Nightbringers · 2023-08-25T02:43:42Z

Nightbringers
Aug 25, 2023

I dont konw how to train use mult-host. Can you gave a example? thank you.

erfanzar · 2023-08-25T06:33:29Z

erfanzar
Aug 25, 2023
Maintainer

hello
yes for sure but which backend you want to use for multi host training is it on multiple TPU pods or GPU servers?

0 replies

Nightbringers · 2023-08-25T06:38:33Z

Nightbringers
Aug 25, 2023
Author

GPU servers and slurm cluster

0 replies

erfanzar · 2023-08-25T07:38:43Z

erfanzar
Aug 25, 2023
Maintainer

can you please test this code

import jax
from EasyDel import TrainArguments, CausalLMTrainer

num_processes = 6
process_id = 0  # number between 0 and num_processes-1 that says which node is current node
coordinator_address = "ip:port"  # for example 192.168.1.12:8600 (make sure this port is not closed by firewall)
jax.distributed.initialize(coordinator_address=coordinator_address,
                           num_processes=num_processes,
                           process_id=process_id)

train_args = TrainArguments(
    backend="gpu",
    sharding_array=(num_processes, -1, 1),
    use_wandb=True,
    use_pjit_attention_force=False
)

trainer = CausalLMTrainer(
    arguments=train_args,
    dataset_train=..., # To Be passed
    ckpt_path=... # To Be passed path to ckpt or None 
)
parameters = None  # if you want to finetune a model you can pass parameters to trainer and they should be like frozen({"params":...})
trainer.train(model_parameters=parameters or None)

0 replies

Nightbringers · 2023-08-26T08:43:44Z

Nightbringers
Aug 26, 2023
Author

I encountered some issues when I tried to run EasyDeL/examples/training/causal-lm/llama.py.

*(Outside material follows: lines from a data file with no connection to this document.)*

theorem laneMask_eq (e0 e1 e2 e3 : Bool) :
    (BitVec.ofBool e3 ++ BitVec.ofBool e2 ++ BitVec.ofBool e1 ++ BitVec.ofBool e0).setWidth 64 =
      (if e0 then (1 : Word) else 0) + (if e1 then 2 else 0) + (if e2 then 4 else 0)
        + (if e3 then 8 else 0) := by
  revert e0 e1 e2 e3; decide

/-- Settles O17. -/
theorem mscanCmpMatchesLanes : Obligations.MscanCmpMatchesLanes := by
  intro s word hf horder
  rw [exec_of_clean hf, bodyOf, mscanCmpBody, horder]
  by_cases hword : word.toNat < 2 ^ 32
  case neg => rw [if_neg (mt (fitsWord32_iff _).1 hword), if_neg hword, conclude_refuse]
  rw [if_pos ((fitsWord32_iff _).2 hword), if_pos hword]
  have hhit := isMagic_little_iff hword
  rw [isMagic] at hhit
  simp only [conclude_ok, setWidth_ofBool, laneMask_eq, hhit, lane_little_iff]

/-! ### MSCAN.CLR and MSCAN.PUSH (R136, R137) -/

theorem exec_mscanClr {s : State} (hf : s.fault = .none) :
    exec .mscanClr s = .next (s.clearWindow.respond .ok 0 0) := exec_of_clean hf _

/-- Settles O18. -/
theorem mscanClrEmptiesWindow : Obligations.MscanClrEmptiesWindow := fun _ hf => exec_mscanClr hf

theorem pushHits_iff {s : State} {b : Byte} :
    s.pushHits b = true ↔
      s.wcnt = 3 ∧ [s.win0, s.win1, s.win2, b] = ser32 s.cfg.byteOrder magic := by
  rw [State.pushHits, Bool.and_eq_true, decide_eq_true_eq]
  exact and_congr_right fun _ => startsMagic_iff _ [s.win0, s.win1, s.win2, b]

/-- WCNT saturates at 3. -/
theorem pushWindow_wcnt_eq (s : State) (b : Byte) :
    (s.pushWindow b).wcnt = BitVec.ofNat 2 (min 3 (s.wcnt.toNat + 1)) := by
  rw [State.pushWindow_wcnt]
  generalize s.wcnt = w
  revert w; decide

theorem mscanPushBody_of_byte {byte : Word} (h : byte.toNat < 256) (s : State) :
    mscanPushBody byte s =
      if s.pushHits (byte.setWidth 8) then hitOffset (s.pushWindow (byte.setWidth 8))
      else .ok (0, 0) (s.pushWindow (byte.setWidth 8)) :=
  if_pos ((fitsByte_iff _).2 h)

theorem hitOffset_of_le {t : State} (h : 4 ≤ t.spos.toNat) : hitOffset t = .ok (1, t.spos - 4) t :=
  if_pos h

theorem hitOffset_of_lt {t : State} (h : t.spos.toNat < 4) :
    hitOffset t = .ok (1, Config.freeOffset t.freeCtr) t.drawFree :=
  if_neg (not_le.2 h)

/-- The state MSCAN.PUSH leaves, with its fields in numbers. -/
theorem pushWindow_eq (s : State) (b : Byte) :
    s.pushWindow b =
      { s with
        win0 := s.win1, win1 := s.win2, win2 := b
        wcnt := BitVec.ofNat 2 (min 3 (s.wcnt.toNat + 1))
        spos := wrapTo s.cfg.lw (s.spos.toNat + 1) } := by
  rw [← pushWindow_wcnt_eq s b]; rfl

/-- Settles O19: the offset of a hit is a free value where SPOS is below 4. -/
theorem mscanPushShiftsWindow : Obligations.MscanPushShiftsWindow := by
  intro s byte hf
  rw [exec_of_clean hf, bodyOf]
  refine ⟨fun hwide => ?_, fun hbyte spos hit hspos hhit => ?_⟩
  · rw [mscanPushBody, if_neg (mt (fitsByte_iff _).1 (not_lt.2 hwide)), conclude_refuse]
  rw [BitVec.ofNat_toNat, ← pushHits_iff, ← Bool.eq_iff_iff] at hhit
  subst hhit hspos
  rw [BitVec.ofNat_toNat, mscanPushBody_of_byte hbyte]
  cases s.pushHits (byte.setWidth 8) with
  | false => exact ⟨_, fun _ => rfl, by simp [pushWindow_eq, wrapTo]⟩
  | true =>
    rw [if_pos rfl]
    rcases lt_or_ge (wrapTo s.cfg.lw (s.spos.toNat + 1)).toNat 4 with hlow | hhigh
    · refine ⟨Config.freeOffset s.freeCtr, fun h => absurd hlow (not_lt.2 h), ?_⟩
      rw [hitOffset_of_lt hlow, pushWindow_eq, if_pos ⟨rfl, hlow⟩]
      rfl
    · refine ⟨_, fun _ => rfl, ?_⟩
      rw [hitOffset_of_le hhigh, pushWindow_eq, if_neg fun h => not_lt.2 hhigh h.2]
      rfl

/-! ### The streaming scan (R139) -/

/-- The scanner has been cleared and has then taken in the bytes `pre`: WCNT and SPOS count them, and
the window's newest bytes are the last of them. -/
structure State.Scanned (s : State) (pre : List Byte) : Prop where
  clean : s.fault = .none
  wcnt : s.wcnt.toNat = min 3 pre.length
  spos : s.spos.toNat = pre.length
  window : pre.reverse.take 3 = [s.win2, s.win1, s.win0].take pre.length

theorem State.Scanned.of_clearWindow {s : State} (hf : s.fault = .none) :
    s.clearWindow.Scanned [] :=
  ⟨hf, rfl, rfl, rfl⟩

theorem State.Scanned.respond {s : State} {pre : List Byte} (h : s.Scanned pre) (st : Status)
    (r0 r1 : Word) : (s.respond st r0 r1).Scanned pre :=
  ⟨h.clean, h.wcnt, h.spos, h.window⟩

theorem State.Scanned.pushWindow {s : State} {pre : List Byte} (h : s.Scanned pre) (b : Byte)
    (hlw : s.cfg.lw ≤ 64) (hlen : pre.length + 1 ≤ s.cfg.lwMax) :
    (s.pushWindow b).Scanned (pre ++ [b]) := by
  refine ⟨h.clean, ?_, ?_, ?_⟩
  · have hmin : min 3 (min 3 pre.length + 1) < 2 ^ 2 := by omega
    rw [pushWindow_wcnt_eq, h.wcnt, BitVec.toNat_ofNat, Nat.mod_eq_of_lt hmin, List.length_append,
      List.length_singleton]
    omega
  · have hwrap : pre.length + 1 < 2 ^ s.cfg.lw := by rw [Config.lwMax] at hlen; omega
    rw [State.pushWindow_spos, wrapTo_toNat hlw, h.spos, Nat.mod_eq_of_lt hwrap, List.length_append,
      List.length_singleton]
  · have hlast : pre.reverse.take 2 = [s.win2, s.win1].take pre.length := by
      have htwo := congrArg (List.take 2) h.window
      rwa [List.take_take, List.take_take, min_comm _ pre.length,
        ← List.take_take (i := pre.length)] at htwo
    rw [List.reverse_append, List.length_append]
    exact congrArg (b :: ·) hlast

/-- The window is full from the third byte on, and then holds the last three bytes. -/
theorem State.Scanned.pushHits_iff {s : State} {pre : List Byte} (h : s.Scanned pre) (b : Byte)
    (post : List Byte) :
    s.pushHits b = true ↔
      3 ≤ pre.length ∧ MagicAt s.cfg.byteOrder (pre ++ b :: post) (pre.length - 3) := by
  have hfull : s.wcnt = 3 ↔ 3 ≤ pre.length := by
    rw [← BitVec.toNat_inj, h.wcnt]
    exact min_eq_left_iff
  rw [Machine.pushHits_iff, hfull]
  refine and_congr_right fun hlen => ?_
  have hwindow : pre.drop (pre.length - 3) = [s.win0, s.win1, s.win2] := by
    have hlast : [s.win2, s.win1, s.win0].take pre.length = [s.win2, s.win1, s.win0] :=
      List.take_of_length_le hlen
    have hrev := congrArg List.reverse (h.window.trans hlast)
    rwa [List.reverse_take, List.reverse_reverse, List.length_reverse] at hrev
  rw [MagicAt, List.drop_append_of_le_length (Nat.sub_le _ _), hwindow]
  rfl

I use llama-13b. I first convert hf-llama to flax. Use this code:

model = AutoModelForCausalLM.from_pretrained(path)
state_dict = model.state_dict()
flax_params = llama_convert_hf_to_flax(state_dict, num_hidden_layers=40, num_attention_heads=40, hidden_size=5120,device = device)
save_ckpt(flax_params, "flax_param_easydel")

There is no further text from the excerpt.